(Your instructions): Print nothing except the lines of the listing below from the line with "theorem test_listing : wordText" to the line with "word at 0x200. -/", each exactly as written, both ends included.

(Data to use):
⟨

-- ==== Sys2Proof/Tests/Slice0.lean ====
section
/-! SUPPORT. The model's own tests: the checks of well-formedness, the decoding of every constructor, one step on small states, and a witness for the
hypotheses of every statement that has some. Expected values are the rules' own examples and the vectors of 95_test_vectors.md, whose names (vA15, vD7, …)
stand beside them. -/

namespace Sys2Proof.Tests

open Sys2Proof Sys2Proof.Machine

/-! ## Well-formedness: each check refuses an ill-formed term -/

theorem test_operand_16_is_no_register : operandFits 4 16 = false := by decide
theorem test_operand_256_is_no_byte : operandFits 8 256 = false := by decide
theorem test_operand_4096_is_no_address : operandFits 12 4096 = false := by decide
theorem test_operand_limits_fit : (operandFits 4 15 && operandFits 8 255 && operandFits 12 4095) = true := by decide
theorem test_row_with_bit_outside_mask : OpRow.wellFormed ⟨"X", 0xF000, 0x1001⟩ = false := by decide
theorem test_map_with_bad_row : tableWellFormed [⟨"X", 0xF000, 0x1001⟩] = false := by decide
theorem test_map_with_overlap : tableWellFormed [⟨"X", 0xF000, 0x8000⟩, ⟨"Y", 0xF00F, 0x8001⟩] = false := by decide
theorem test_opcode_map_wellFormed : tableWellFormed opTable = true := by decide
theorem test_opcode_map_has_34_rows : opTable.length = 34 := by decide
theorem test_image_too_long : imageWellFormed (List.replicate 3585 0x00#8) = false := by
  rw [imageWellFormed, List.length_replicate]; decide
theorem test_image_longest : imageWellFormed (List.replicate 3584 0x00#8) = true := by
  rw [imageWellFormed, List.length_replicate]; decide

/-! ## Decoding: every constructor, its word written bit by bit from the formats of R62 and the rows of R65 -/

theorem test_decode_fixed :
    decodeTableWord 16 0b0000_0000_1110_0000 = some .cls ∧ decodeTableWord 16 0b0000_0000_1110_1110 = some .ret := by decide

theorem test_decode_address :
    decodeTableWord 16 0b0001_1010_1011_1100 = some (.jp 0xABC) ∧ decodeTableWord 16 0b0010_0011_0000_0000 = some (.call 0x300) ∧
    decodeTableWord 16 0b1010_0010_1111_0000 = some (.ldI 0x2F0) ∧ decodeTableWord 16 0b1011_0001_1111_1111 = some (.jpV0 0x1FF) := by
  decide

theorem test_decode_immediate :
    decodeTableWord 16 0b0011_1010_0000_0101 = some (.seImm 0xA 0x05) ∧ decodeTableWord 16 0b0100_1010_0000_0101 = some (.sneImm 0xA 0x05) ∧
    decodeTableWord 16 0b0110_1010_0000_0101 = some (.ldImm 0xA 0x05) ∧ decodeTableWord 16 0b0111_1111_1000_0001 = some (.addImm 0xF 0x81) ∧
    decodeTableWord 16 0b1100_0001_0000_1111 = some (.rnd 1 0x0F) := by decide

theorem test_decode_two_registers :
    decodeTableWord 16 0b0101_0001_0010_0000 = some (.seReg 1 2) ∧ decodeTableWord 16 0b1001_0001_0010_0000 = some (.sneReg 1 2) ∧
    decodeTableWord 16 0b1000_0001_0010_0000 = some (.ldReg 1 2) ∧ decodeTableWord 16 0b1000_0001_0010_0001 = some (.or 1 2) ∧
    decodeTableWord 16 0b1000_0001_0010_0010 = some (.and 1 2) ∧ decodeTableWord 16 0b1000_0001_0010_0011 = some (.xor 1 2) ∧
    decodeTableWord 16 0b1000_0001_0010_0100 = some (.addReg 1 2) ∧ decodeTableWord 16 0b1000_0001_0010_0101 = some (.sub 1 2) ∧
    decodeTableWord 16 0b1000_0001_0010_0110 = some (.shr 1 2) ∧ decodeTableWord 16 0b1000_0001_0010_0111 = some (.subn 1 2) ∧
    decodeTableWord 16 0b1000_0001_0010_1110 = some (.shl 1 2) := by decide

theorem test_decode_draw : decodeTableWord 16 0b1101_1010_1011_0101 = some (.drw 0xA 0xB 5) := by decide

theorem test_decode_keys_and_timers :
    decodeTableWord 16 0b1110_0001_1001_1110 = some (.skp 1) ∧ decodeTableWord 16 0b1110_0001_1010_0001 = some (.sknp 1) ∧
    decodeTableWord 16 0b1111_0001_0000_0111 = some (.ldVxDT 1) ∧ decodeTableWord 16 0b1111_0010_0000_1010 = some (.ldVxK 2) ∧
    decodeTableWord 16 0b1111_0011_0001_0101 = some (.ldDTVx 3) ∧ decodeTableWord 16 0b1111_0100_0001_1000 = some (.ldSTVx 4) := by decide

theorem test_decode_index_and_memory :
    decodeTableWord 16 0b1111_0001_0001_1110 = some (.addI 1) ∧ decodeTableWord 16 0b1111_0010_0010_1001 = some (.ldF 2) ∧
    decodeTableWord 16 0b1111_0011_0011_0011 = some (.ldB 3) ∧ decodeTableWord 16 0b1111_1111_0101_0101 = some (.storeRegs 0xF) ∧
    decodeTableWord 16 0b1111_0010_0110_0101 = some (.loadRegs 2) := by decide

/-- vU1 to vU12, vS8, vS12. -/
theorem test_decode_unknown :
    [0x8128, 0x0000, 0x0123, 0xE19F, 0xF100, 0x00E1, 0x812F, 0x5AB1, 0x9AB8, 0xFF66, 0xE09F, 0x00FE, 0x5121, 0x912F].all
      (fun w => (decodeTableWord 16 w).isNone) = true := by decide

theorem test_decode_truncated : decodeBytes [0x6A#8] = .error .truncated := rfl

/-- Lines of the listings P1, P2 and P8. -/
theorem test_listing : wordText 0x6005 = "LD V0,0x05" ∧ wordText 0xF265 = "LD V2,[I]" ∧ wordText 0x1204 = "JP 0x204" ∧
    wordText 0x0000 = "DW 0x0000" := by decide

/-! ## One step -/

/-- The start state of the vectors: reset, with the word at 0x200. -/
def start (w : Nat) : State := State.reset.withFetchWord 16 w

/-- One step answers a next state that passes the check. -/
def after (s : State) (check : State → Bool) : Bool :=
  match step s with
  | .next t => check t
  | .fault _ => false
  | .refused _ => false

/-- The outputs of a squashed step at 0x200. -/
def squashedAt200 (c : Cause) (w : Word) (t : State) : Bool :=
  t.pc == 0x202 && t.out.diag == some { cause := c, word := w, pc := 0x200 }

/-- `V[i] = 0xA0 + i` for every register (vM25, vM26). -/
def fullRegs (s : State) : State := { s with v := Vector.ofFn fun k => 0xA0#8 + BitVec.ofNat 8 k.val }

/-- The start state with `I` and the bytes from `I` up. -/
def startI (w : Nat) (i : Word) (bytes : List Byte) : State :=
  let s := start w
  { s with i := i, mem := (s.mem.writeBlock i.toNat bytes).getD s.mem }

-- vA1 (X2), vA2
theorem test_ldImm : after (start 0x6A05) (fun t => t.getV 0xA == 0x05 && t.pc == 0x202) = true := by decide
theorem test_ldImm_vF : after (start 0x6FFF) (fun t => t.getV vF == 0xFF) = true := by decide
-- vA4, vA5
theorem test_addImm_wraps :
    after (((start 0x7001).setV 0 0xFF).setV vF 1) (fun t => t.getV 0 == 0 && t.getV vF == 1) = true := by decide
theorem test_addImm_vF : after ((start 0x7FFF).setV vF 1) (fun t => t.getV vF == 0) = true := by decide
-- vA7
theorem test_ldReg : after ((start 0x8120).setV 2 0x3C) (fun t => t.getV 1 == 0x3C && t.getV 2 == 0x3C) = true := by decide
-- vA8, vA9, vA10
theorem test_or :
    after ((((start 0x8121).setV 1 0xF0).setV 2 0x0F).setV vF 7) (fun t => t.getV 1 == 0xFF && t.getV vF == 7) = true := by decide
theorem test_and : after (((start 0x8122).setV 1 0xF0).setV 2 0x3C) (fun t => t.getV 1 == 0x30) = true := by decide
theorem test_xor : after (((start 0x8123).setV 1 0xF0).setV 2 0x3C) (fun t => t.getV 1 == 0xCC) = true := by decide
-- vA15, vA17
theorem test_addReg_carry :
    after (((start 0x8124).setV 1 0x80).setV 2 0x80) (fun t => t.getV 1 == 0 && t.getV vF == 1) = true := by decide
theorem test_addReg_into_vF : after (((start 0x8F14).setV vF 0xFF).setV 1 1) (fun t => t.getV vF == 1) = true := by decide
-- vA22, vA27
theorem test_sub_borrow :
    after ((((start 0x8125).setV 1 5).setV 2 7).setV vF 1) (fun t => t.getV 1 == 0xFE && t.getV vF == 0) = true := by decide
theorem test_sub_into_vF : after (((start 0x8F15).setV vF 3).setV 1 5) (fun t => t.getV vF == 0) = true := by decide
-- vA31, vA33
theorem test_subn_borrow : after (((start 0x8127).setV 1 7).setV 2 5) (fun t => t.getV 1 == 0xFE && t.getV vF == 0) = true := by decide
theorem test_subn_into_vF : after (((start 0x8F17).setV vF 5).setV 1 3) (fun t => t.getV vF == 0) = true := by decide
-- vA37, vA39
theorem test_shr_ignores_y :
    after (((start 0x8126).setV 1 0xFF).setV 2 0) (fun t => t.getV 1 == 0x7F && t.getV 2 == 0 && t.getV vF == 1) = true := by decide
theorem test_shr_into_vF : after ((start 0x8F06).setV vF 2) (fun t => t.getV vF == 0) = true := by decide
-- vA43, vA44
theorem test_shl_ignores_y :
    after (((start 0x812E).setV 1 0xFF).setV 2 0) (fun t => t.getV 1 == 0xFE && t.getV 2 == 0 && t.getV vF == 1) = true := by decide
theorem test_shl_into_vF : after ((start 0x8F0E).setV vF 0x80) (fun t => t.getV vF == 1) = true := by decide
-- vA48: whatever the draw
theorem test_rnd_mask_zero : ∃ t, step ((start 0xC100).setV 1 9) = .next t ∧ t.getV 1 = 0 := ⟨_, rfl, BitVec.and_zero⟩

-- vJ1, vC2, vC3
theorem test_jp : after (start 0x1ABC) (fun t => t.pc == 0xABC) = true := by decide
theorem test_call_last_entry :
    after { start 0x2ABC with sp := 0x0E } (fun t => t.sp == 0x0F && t.stack[15] == 0x200 && t.pc == 0xABC) = true := by decide
theorem test_call_full :
    after { start 0x2ABC with sp := 0x0F } (fun t => t.sp == 0x0F && squashedAt200 .stackOverflow 0x2ABC t) = true := by decide
-- vR2, vR1
theorem test_ret_last_entry :
    after { start 0x00EE with sp := 0x00, stack := State.reset.stack.set 0 0x0FFE } (fun t => t.pc == 0x1000 && t.sp == 0xFF) = true := by
  decide
theorem test_ret_empty : after (start 0x00EE) (fun t => t.sp == 0xFF && squashedAt200 .stackUnderflow 0x00EE t) = true := by decide
-- vS1, vS2, vS3, vS4, vS5, vS6, vS9, vS11
theorem test_seImm_taken : after ((start 0x3A05).setV 0xA 5) (fun t => t.pc == 0x204) = true := by decide
theorem test_seImm_not_taken : after ((start 0x3A05).setV 0xA 6) (fun t => t.pc == 0x202) = true := by decide
theorem test_sneImm_not_taken : after ((start 0x4A05).setV 0xA 5) (fun t => t.pc == 0x202) = true := by decide
theorem test_sneImm_taken : after ((start 0x4A05).setV 0xA 6) (fun t => t.pc == 0x204) = true := by decide
theorem test_seReg_taken : after (((start 0x5120).setV 1 0x7F).setV 2 0x7F) (fun t => t.pc == 0x204) = true := by decide
theorem test_seReg_not_taken : after (((start 0x5120).setV 1 1).setV 2 2) (fun t => t.pc == 0x202) = true := by decide
theorem test_sneReg_taken : after (((start 0x9120).setV 1 1).setV 2 2) (fun t => t.pc == 0x204) = true := by decide
theorem test_sneReg_same_register : after ((start 0x9330).setV 3 9) (fun t => t.pc == 0x202) = true := by decide
-- vB2, vB4
theorem test_jpV0_not_masked : after ((start 0xBFFF).setV 0 0xFF) (fun t => t.pc == 0x10FE) = true := by decide
theorem test_jpV0_uses_V0 : after (((start 0xB1FF).setV 0 1).setV 1 0x77) (fun t => t.pc == 0x200) = true := by decide

-- vD1
theorem test_cls :
    after { (start 0x00E0).setV vF 1 with fb := State.reset.fb.set 31 (BitVec.twoPow 64 63) }
      (fun t => t.fb == State.reset.fb && t.getV vF == 1 && t.renderNeeded && t.out.renderEvent) = true := by decide
-- vD7: cells 255 and 262; vD9
theorem test_drw_not_clipped :
    after ((startI 0xD011 0x300 [0x81]).setV 0 0xFF)
      (fun t => t.fb[3] == BitVec.twoPow 64 63 && t.fb[4] == BitVec.twoPow 64 6 && t.getV vF == 0 && t.renderNeeded) = true := by decide
theorem test_drw_collision :
    after { startI 0xD011 0x300 [0xC0] with fb := State.reset.fb.set 0 (BitVec.twoPow 64 1) }
      (fun t => t.fb[0] == BitVec.twoPow 64 0 && t.getV vF == 1 && t.out.renderEvent) = true := by decide

-- vK1, vK5, vK3, vK6
theorem test_skp_taken : after { (start 0xE19E).setV 1 7 with keys := 0x0080 } (fun t => t.pc == 0x204) = true := by decide
theorem test_skp_index_not_masked :
    after { (start 0xE19E).setV 1 0x10 with keys := 0x0001 } (squashedAt200 .keyIndexBounds 0xE19E) = true := by decide
theorem test_sknp_taken : after ((start 0xE1A1).setV 1 7) (fun t => t.pc == 0x204) = true := by decide
theorem test_sknp_index_out_of_range : after ((start 0xE1A1).setV 1 0xFF) (squashedAt200 .keyIndexBounds 0xE1A1) = true := by decide
-- vK9, vK13
theorem test_ldVxK_pressed : after { start 0xF20A with keys := 0x0080 } (fun t => t.getV 2 == 7 && t.pc == 0x202) = true := by decide
theorem test_ldVxK_waits :
    after { (start 0xF20A).setV 2 0x55 with dt := 2, st := 1 }
      (fun t => t.pc == 0x200 && t.getV 2 == 0x55 && t.dt == 1 && t.st == 0 && t.soundNeeded && t.out.soundEvent) = true := by decide
-- vT1, vT4, vT8, vT10
theorem test_ldVxDT_before_the_tick : after { start 0xF107 with dt := 0x2A } (fun t => t.getV 1 == 0x2A && t.dt == 0x29) = true := by decide
theorem test_ldDTVx_then_tick : after ((start 0xF015).setV 0 3) (fun t => t.dt == 2) = true := by decide
theorem test_ldSTVx_one_sounds : after ((start 0xF018).setV 0 1) (fun t => t.st == 0 && t.soundNeeded && t.out.soundEvent) = true := by
  decide
theorem test_ldSTVx_zero_is_silent : after { start 0xF018 with st := 5 } (fun t => t.st == 0 && !t.soundNeeded) = true := by decide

⟩

(Task answer):
theorem test_listing : wordText 0x6005 = "LD V0,0x05" ∧ wordText 0xF265 = "LD V2,[I]" ∧ wordText 0x1204 = "JP 0x204" ∧
    wordText 0x0000 = "DW 0x0000" := by decide

/-! ## One step -/

/-- The start state of the vectors: reset, with the word at 0x200. -/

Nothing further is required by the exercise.